In 2007 YARSI added the Faculty of Psychology. In 2012 YARSI added the Faculty of Dentistry. In 2023, Universitas YARSI opened the Primary Care Family Medicine Specialist program.

==Rector==
List of rectors of Universitas YARSI:

| Period | Rector |
|---|---|
| 1987 - 2025 | Prof. Asri Rasad, M.Sc., Ph.D |
| 2005 - 2009 | Prof. Dr. Abdul Salam M. Sofro, Ph.D., SpKT(P) |
| 2009 - 2013 | Prof. Dr. Abdul Salam M. Sofro, Ph.D., SpKT(P) |
| 2013 - 2017 | Susi Endrini, S.Si., M.Sc., Ph.D |
| 2017 - 2019 | Susi Endrini, S.Si., M.Sc., Ph.D |
| 2019 - 2021 | Prof. dr. Fasli Jalal, Sp.GK., Ph.D. |
| 2021 - 2026 | Prof. dr. Fasli Jalal, Sp.GK., Ph.D. |

== Ranking ==
Universitas YARSI is one of the top private universities in Jakarta, Indonesia. It is ranked 801-1000 globally in THE  Impact Ranking 2024. It is also ranked 8 in Jakarta by the EduRank 2024.

== Faculties and programs ==
Universitas YARSI has six faculties and one graduate school.

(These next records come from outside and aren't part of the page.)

-- ==== Sys2Proof/Safety.lean ====
section
/-! DEFINITION. The terms claims use: what kind of step comes next, the invariants of spec 10_state.md R39, R40 and R95,
the tables of R42 and R77, runs, the expected timer history of R101, and the named premises of R102 and R120. -/

namespace Sys2Proof.Machine

/-! Steps and runs. -/

/-- Whose turn is next (log 1). -/
def nextTurn (s : State) : Turn :=
  match s.turns with
  | [] => .host
  | t :: _ => t

/-- The state in which that turn is taken. -/
def afterTurn (s : State) : State := { s with turns := s.turns.tail }

/-- What a step does, in the columns of the table of R42. -/
inductive StepKind where
  /-- The host writes a legal command word to CMD. -/
  | command (i : Instr)
  /-- The host writes an illegal word to CMD. -/
  | illegalWord
  /-- Any other turn of the host: a read, an ignored write, an access that faults, or no access pending. -/
  | hostOther
  /-- The timer's turn. -/
  | timer
  /-- A bridge step, real or simulated: an accepted completion (R101, R110). -/
  | completion
  /-- A foreign or spurious interrupt entry (R111). -/
  | otherEntry
  /-- System reset. -/
  | reset
  deriving DecidableEq, Repr

/-- The kind of the host's turn with these accesses pending. -/
def hostKind : List HostAccess → StepKind
  | .write off n v :: _ =>
    match portReg off n with
    | some .cmd =>
      match decode v with
      | .ok i => .command i
      | .error _ => .illegalWord
    | _ => .hostOther
  | _ => .hostOther

/-- The kind of the next step. -/
def stepKind (s : State) : StepKind :=
  match nextTurn s with
  | .host => hostKind s.host
  | .timer => .timer
  | .irq src => if src = Config.ownSrc ∧ s.tpend = true then .completion else .otherEntry
  | .simulated => .completion
  | .reset => .reset

/-- A run of `n` steps, stopping at a fault or a refusal (as the host interface's run does). -/
def runSteps : Nat → State → Host.Outcome State Fault Refusal
  | 0, s => .next s
  | n + 1, s =>
    match step s with
    | .next t => runSteps n t
    | .fault r => .fault r
    | .refused r => .refused r

/-- How many of the next `n` steps are accepted completions (R101). -/
def completionsTaken : Nat → State → Nat
  | 0, _ => 0
  | n + 1, s =>
    match step s with
    | .next t => (if stepKind s = .completion then 1 else 0) + completionsTaken n t
    | .fault _ => 0
    | .refused _ => 0

/-! The invariants. -/

/-- The values the last `Prog` entry of a history wrote, if it has one (R95). -/
def lastProg : List TimerEvent → Option (BitVec 16 × BitVec 8)
  | [] => none
  | e :: es =>
    match lastProg es with
    | some p => some p
    | none =>
      match e with
      | .prog a r => some (a, r)
      | .disarm => none

/-- The invariant of every reachable state: R39, R40, R95, the range R82 gives to programmed reload values, and
`FAULT` being a set (R24, log 10). -/
structure Inv (s : State) : Prop where
  /-- R39(a). -/
  size_le : s.size.toNat ≤ Config.max
  /-- R39(b). -/
  cursor_le : s.cursor.toNat ≤ s.size.toNat
  /-- R39(c). -/
  running_cursor : s.running = true → 0 < s.size.toNat ∧ s.cursor.toNat < s.size.toNat
  /-- R40(a). -/
  tie_eq_running : s.tie = s.running
  /-- R40(b). -/
  idle_tpend : s.running = false → s.tpend = false
  /-- R40(c). -/
  log_end : s.tlog ≠ [] → (s.tlog.getLast? = some .disarm ↔ s.running = false)
  /-- R95: `TARR` and `TRCR` are those of the last `Prog` entry, or 0. -/
  log_values : (lastProg s.tlog).getD (0, 0) = (s.tarr, s.trcr)
  /-- R95: `TIE` is 1 exactly when the last entry is a `Prog`. -/
  log_tie : s.tie = true ↔ ∃ a r, s.tlog.getLast? = some (.prog a r)
  /-- R82: every reload value ever programmed is between 24 and 4999. -/
  log_range : ∀ a r, TimerEvent.prog a r ∈ s.tlog → 24 ≤ a.toNat ∧ a.toNat ≤ 4999
  /-- `FAULT` has no repeats. -/
  fault_nodup : s.fault.Nodup

/-! The transition table of R77. -/

/-- `RUNNING` after a step of the given kind, R77 and R121. -/
def runningAfter (k : StepKind) (s : State) : Bool :=
  match k with
  | .command .start => s.running || decide (0 < s.size.toNat)
  | .command .stop => false
  | .completion => s.running && decide (s.cursor.toNat + 1 < s.size.toNat)
  | .reset => false
  | .command (.wrstg _ _ _) | .command (.load _) | .command .qrun | .command .qcap => s.running
  | .illegalWord | .hostOther | .timer | .otherEntry => s.running

/-- `CURSOR` after a step of the given kind, as a number, R77 and R121. -/
def cursorAfter (k : StepKind) (s : State) : Nat :=
  match k with
  | .command .start => if s.running = false ∧ 0 < s.size.toNat then 0 else s.cursor.toNat
  | .command (.load n) => if s.running = false ∧ n.toNat ≤ Config.max then 0 else s.cursor.toNat
  | .completion => if s.running = true then s.cursor.toNat + 1 else s.cursor.toNat
  | .reset => 0
  | .command (.wrstg _ _ _) | .command .stop | .command .qrun | .command .qcap => s.cursor.toNat
  | .illegalWord | .hostOther | .timer | .otherEntry => s.cursor.toNat

/-- The entries a step of the given kind appends to `TLOG`, R77. -/
def logAppended (k : StepKind) (s : State) : List TimerEvent :=
  match k with
  | .command .start => if s.running = false ∧ 0 < s.size.toNat then [progOf (burstAt s 0)] else []
  | .command .stop => [.disarm]
  | .completion =>
    if s.running = false then []
    else if s.cursor.toNat + 1 < s.size.toNat then [progOf (burstAt s (s.cursor.toNat + 1))]
    else [.disarm]
  | .command (.wrstg _ _ _) | .command (.load _) | .command .qrun | .command .qcap => []
  | .illegalWord | .hostOther | .timer | .otherEntry | .reset => []

/-! Playback. -/

/-- The timer history of R101: a `START` from a state with `SIZE = k` and then `j` accepted completions append
`Prog(BUF[0]), ..., Prog(BUF[min(j, k-1)])`, and `Disarm` if `j >= k`. -/
def playbackLog (s : State) (k j : Nat) : List TimerEvent :=
  (List.range (min j (k - 1) + 1)).map (fun i => progOf (burstAt s i)) ++ (if k ≤ j then [.disarm] else [])

/-- None of the pending accesses performs a command for which `bad` holds. -/
def NoCommand (bad : Instr → Bool) (accesses : List HostAccess) : Prop :=
  ∀ off n v, HostAccess.write off n v ∈ accesses → portReg off n = some .cmd →
    ∀ i, decode v = .ok i → bad i = false

/-- The command is `START` or `STOP`. -/
def startsOrStops : Instr → Bool
  | .start | .stop => true
  | .wrstg _ _ _ | .load _ | .qrun | .qcap => false

/-- No `START`, no `STOP` and no system reset is to come. R101 bars the first two from the steps taken; this bars all
three from everything still to come. -/
def Undisturbed (s : State) : Prop := NoCommand startsOrStops s.host ∧ Turn.reset ∉ s.turns

/-- The command is `STOP`. -/
def isStopCmd : Instr → Bool
  | .stop => true
  | .wrstg _ _ _ | .load _ | .start | .qrun | .qcap => false

/-- Neither `STOP` nor a system reset is to come. -/
def NotStopped (s : State) : Prop := NoCommand isStopCmd s.host ∧ Turn.reset ∉ s.turns

/-- The command is `START`. -/
def isStartCmd : Instr → Bool
  | .start => true
  | .wrstg _ _ _ | .load _ | .stop | .qrun | .qcap => false

/-- Neither `START` nor a system reset is to come. -/
def NotRestarted (s : State) : Prop := NoCommand isStartCmd s.host ∧ Turn.reset ∉ s.turns

/-- How many completions the turns to come raise and serve, `pend` saying whether one is pending already: a raise
followed by an entry for the owned source counts once, however often it was raised (R109), and a simulated completion
counts by itself. -/
def completionsServed (pend : Bool) : List Turn → Nat
  | [] => 0
  | .host :: ts => completionsServed pend ts
  | .timer :: ts => completionsServed true ts
  | .irq src :: ts =>
    if src = Config.ownSrc ∧ pend = true then 1 + completionsServed false ts else completionsServed pend ts
  | .simulated :: ts => 1 + completionsServed false ts
  | .reset :: ts => completionsServed pend ts

/-- The named premise of R120, with the bridge's promise of R119: the turns to come raise and serve a completion for
each of the `k` bursts still to be completed. -/
def TimerLive (k : Nat) (s : State) : Prop := k ≤ completionsServed s.tpend s.turns

/-- The premise of R102: no completion is pending, and none is raised. -/
def NeverRaised (s : State) : Prop := s.tpend = false ∧ Turn.timer ∉ s.turns ∧ Turn.simulated ∉ s.turns

/-- `v` agrees with `BUF` on the valid prefix `BUF[0..SIZE-1]` (R17). -/
def AgreesBelowSize (s : State) (v : Vector Burst Config.max) : Prop :=
  ∀ i (h : i < Config.max), i < s.size.toNat → v[i] = s.buf[i]

end Sys2Proof.Machine
end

All have been accredited by BAN-PT and LAM-PTKes.

| Faculty | Program | Accreditation |
|---|---|---|
| Medicine | Medical Doctor; Medical Profession; Primary Care Family Medicine Specialist; | Excellent; Excellent; Very Good; |
| Dentistry | Dentist; Dentist Profession; | B; B; |
| Economic and Business | Management; Accounting; | B; Very Good; |
| Law | Law; | Very Good; |
| Information Technology | Informatics Engineering; Medical Profession; | Very Good; A; |
| Psychology | Psychology; | Very Good; |
| Graduate School | Master of Notary; Master of Management; Master of Biomedical Science; Master of Hospital Administration; Doctor of Biomedical Science; | Very Good; Very Good; Very Good; Good; Very Good; |

== Partnerships and collaboration ==
With long-term plans towards an international university, Universitas YARSI has collaborated with other institutions worldwide.

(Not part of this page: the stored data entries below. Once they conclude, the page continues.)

/-- Settles O58, from `exec_commutes`: the completion leaves the block running, or the command is `WRSTG` or `QCAP`. -/
theorem bridgeStepCommutesWithCommands : Obligations.BridgeStepCommutesWithCommands :=
  fun _ _ _ hr hi hc h => exec_commutes answerBlind_bridgeStep hr hi (hc.imp_left (bridgeStep_running hr)) h

/-- Settles O59: after `STOP` the entry is spurious; before it, it is the completion of R77's table. -/
theorem stopAndBridgeInEitherOrder : Obligations.StopAndBridgeInEitherOrder := by
  intro s t hinv hr hpend hnext h
  obtain ⟨-, hcursor, hlog⟩ := bridgeStep_transition hinv
  rw [irqEntry_completion rfl hpend]
  refine ⟨?_, _, exec_of_commandEffect .stop, rfl, ?_, ?_⟩
  · cases commandEffect_of_exec h with
    | stop => exact ⟨irqEntry_other (.inr rfl), rfl, rfl⟩
  · simpa [cursorAfter, hr] using hcursor
  · simp [hlog, logAppended, hr, hnext]

end Sys2Proof.Machine

namespace Sys2Proof.Machine

/-! Bounded liveness of playback (60_exceptions.md R119, R120; log 21). -/

/-- The bursts still to be completed, counted as in O54. -/
def burstsLeft (s : State) : Nat := s.size.toNat - s.cursor.toNat

/-- How many completions a step of the kind takes. -/
def StepKind.completions (k : StepKind) : Nat := if k = .completion then 1 else 0

/-- While Running only a completion moves `CURSOR`, reset apart (R77). -/
theorem cursorAfter_running {k : StepKind} {s : State} (hr : s.running = true) (hk : k ≠ .reset) :
    cursorAfter k s = s.cursor.toNat + k.completions := by
  cases k with
  | command i =>
    cases i with
    | start | load => exact if_neg (by simp [hr])
    | wrstg | stop | qrun | qcap => rfl
  | completion => exact if_pos hr
  | reset => exact absurd rfl hk
  | illegalWord | hostOther | timer | otherEntry => rfl

/-- A step of a running block that is no reset completes as many bursts as its kind says. -/
theorem burstsLeft_step {s t : State} (hinv : Inv s) (hr : s.running = true) (hreset : Turn.reset ∉ s.turns)
    (hs : step s = .next t) : burstsLeft s = (stepKind s).completions + burstsLeft t := by
  obtain ⟨-, hcursor, -⟩ := transitionTable s t hinv hs
  obtain ⟨-, hsize⟩ := bufferFixedWhileRunning s t hs hr (nextTurn_ne (by decide) hreset)
  rw [cursorAfter_running hr (stepKind_ne_reset hreset)] at hcursor
  obtain ⟨-, hlt⟩ := hinv.running_cursor hr
  have hone : (stepKind s).completions ≤ 1 := by unfold StepKind.completions; split <;> decide
  rw [burstsLeft, burstsLeft, hcursor, hsize]
  omega

/-- What the host's turn can be. -/
theorem stepKind_of_hostTurn {s : State} (ht : nextTurn s = .host) :
    stepKind s = .hostOther ∨ stepKind s = .illegalWord ∨ ∃ i, stepKind s = .command i := by
  rw [stepKind_host ht]
  unfold hostKind
  split
  case h_1 =>
    split
    case h_1 =>
      split
      case h_1 i hd => exact .inr (.inr ⟨i, rfl⟩)
      case h_2 => exact .inr (.inl rfl)
    case h_2 => exact .inl rfl
  case h_2 => exact .inl rfl

/-- The host's turn takes no completion, and with no `STOP` to come it keeps a pending request. -/
theorem hostTurn_keeps_tpend {s t : State} (ht : nextTurn s = .host) (hstop : NoCommand isStopCmd s.host)
    (hs : step s = .next t) : stepKind s ≠ .completion ∧ t.tpend = s.tpend := by
  obtain ⟨-, -, -, -, -, -, -, -, htpend⟩ := onlyNamedStepsWriteEachField s t hs
  have hnostop : stepKind s ≠ .command .stop := fun hk => nomatch noCommand_stepKind hstop hk
  rcases stepKind_of_hostTurn ht with hk | hk | ⟨i, hk⟩
  all_goals
    rw [hk] at htpend hnostop ⊢
    refine ⟨nofun, of_not_not fun hne => ?_⟩
    simpa [hnostop] using htpend hne

theorem turns_eq_nextTurn_cons {s : State} (h : s.turns ≠ []) : s.turns = nextTurn s :: s.turns.tail := by
  unfold nextTurn
  split
  case h_1 hnil => exact absurd hnil h
  case h_2 hcons => rw [hcons, List.tail_cons]

/-- A turn of a running block takes from `completionsServed` the completion it is, if it is one. -/
theorem completionsServed_step {s t : State} (hinv : Inv s) (hr : s.running = true) (hn : NotStopped s)
    (hturns : s.turns ≠ []) (hs : step s = .next t) :
    completionsServed s.tpend s.turns = (stepKind s).completions + completionsServed t.tpend t.turns := by
  obtain ⟨hstop, hreset⟩ := hn
  have he := stepEffect_of_step hs
  rw [(stepEffect_environment he).1, turns_eq_nextTurn_cons hturns, List.tail_cons]
  cases he with
  | timer ht =>
    have hraised : (timerTurn (afterTurn s)).tpend = true := by simp [timerTurn_eq, hinv.tie_eq_running, hr]
    rw [hraised, stepKind_timer ht, ht]
    exact (Nat.zero_add _).symm
  | completion src ht hsrc hp =>
    rw [bridgeStep_tpend, stepKind_completion ht hsrc hp, ht]
    exact if_pos ⟨hsrc, hp⟩
  | otherEntry src ht hsrc =>
    rw [stepKind_otherEntry ht hsrc, ht]
    exact (if_neg (by rintro ⟨h1, h2⟩; simp [h1, h2] at hsrc)).trans (Nat.zero_add _).symm
  | simulated ht =>
    rw [bridgeStep_tpend, stepKind_simulated ht, ht]
    rfl
  | reset ht => exact absurd ht (nextTurn_ne (by decide) hreset)
  | hostIdle | read | readFault | ignoredWrite | writeFault | illegalWord | command =>
    have ht : nextTurn s = .host := by assumption
    obtain ⟨hk, hp⟩ := hostTurn_keeps_tpend ht hstop hs
    rw [hp, ht, StepKind.completions, if_neg hk]
    exact (Nat.zero_add _).symm

/-- A step that leaves the block running leaves the premise of R120 true of the bursts still left. -/
theorem timerLive_step {s t : State} (hinv : Inv s) (hr : s.running = true) (hn : NotStopped s)
    (hturns : s.turns ≠ []) (hs : step s = .next t) (hlive : TimerLive (burstsLeft s) s) : TimerLive (burstsLeft t) t := by
  rw [TimerLive, burstsLeft_step hinv hr hn.2 hs, completionsServed_step hinv hr hn hturns hs] at hlive
  exact Nat.le_of_add_le_add_left hlive

/-- A running block has a burst left, so a live timer has a turn to come. -/
theorem turns_ne_nil_of_timerLive {s : State} (hinv : Inv s) (hr : s.running = true)
    (hlive : TimerLive (burstsLeft s) s) : s.turns ≠ [] := by
  intro hnil
  obtain ⟨-, hlt⟩ := hinv.running_cursor hr
  rw [TimerLive, hnil] at hlive
  exact absurd hlive (Nat.not_le.mpr (Nat.sub_pos_of_lt hlt))

/-- Settles O54, by induction on the turns to come: each is taken, and if the block still runs after it, the premise
holds of the rest (`timerLive_step`). -/
theorem playbackEndsIfTimerLive : Obligations.PlaybackEndsIfTimerLive := by
  intro s hinv hr hn hlive
  induction hlen : s.turns.length generalizing s with
  | zero => exact absurd (List.eq_nil_of_length_eq_zero hlen) (turns_ne_nil_of_timerLive hinv hr hlive)
  | succ m ih =>
    have hturns := turns_ne_nil_of_timerLive hinv hr hlive
    obtain ⟨t, hs⟩ := everyStepGoesOn s
    have he := stepEffect_of_step hs
    cases hrt : t.running with
    | false => exact ⟨1, t, Nat.le_add_left 1 m, runSteps_of_step hs, hrt⟩
    | true =>
      have hnt : NotStopped t := hn.imp (noCommand_step he) (notMem_turns_step he)
      have hrest : t.turns.length = m := by rw [(stepEffect_environment he).1, List.length_tail, hlen]; rfl
      obtain ⟨n, u, hle, hrun, hidle⟩ :=
        ih t (inv_step hinv he) hrt hnt (timerLive_step hinv hr hn hturns hs hlive) hrest
      exact ⟨n + 1, u, Nat.succ_le_succ hle, (runSteps_of_step hs).trans hrun, hidle⟩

Academic collaborations have been conducted with universities, local and overseas. This has taken the form of student and staff exchange, joint research and internship programs. The student and staff exchange, along with joint research, has been conducted with Universiti Malaysia Sarawak, Dayananda Sagar Institutions, Hubei University, Mapúa University, and INTI International University to name but a few.

Universitas YARSI has worked with other institutions to enhance its application of academic programs developed in the university. The institutions include national private and government institutions, both local and from overseas.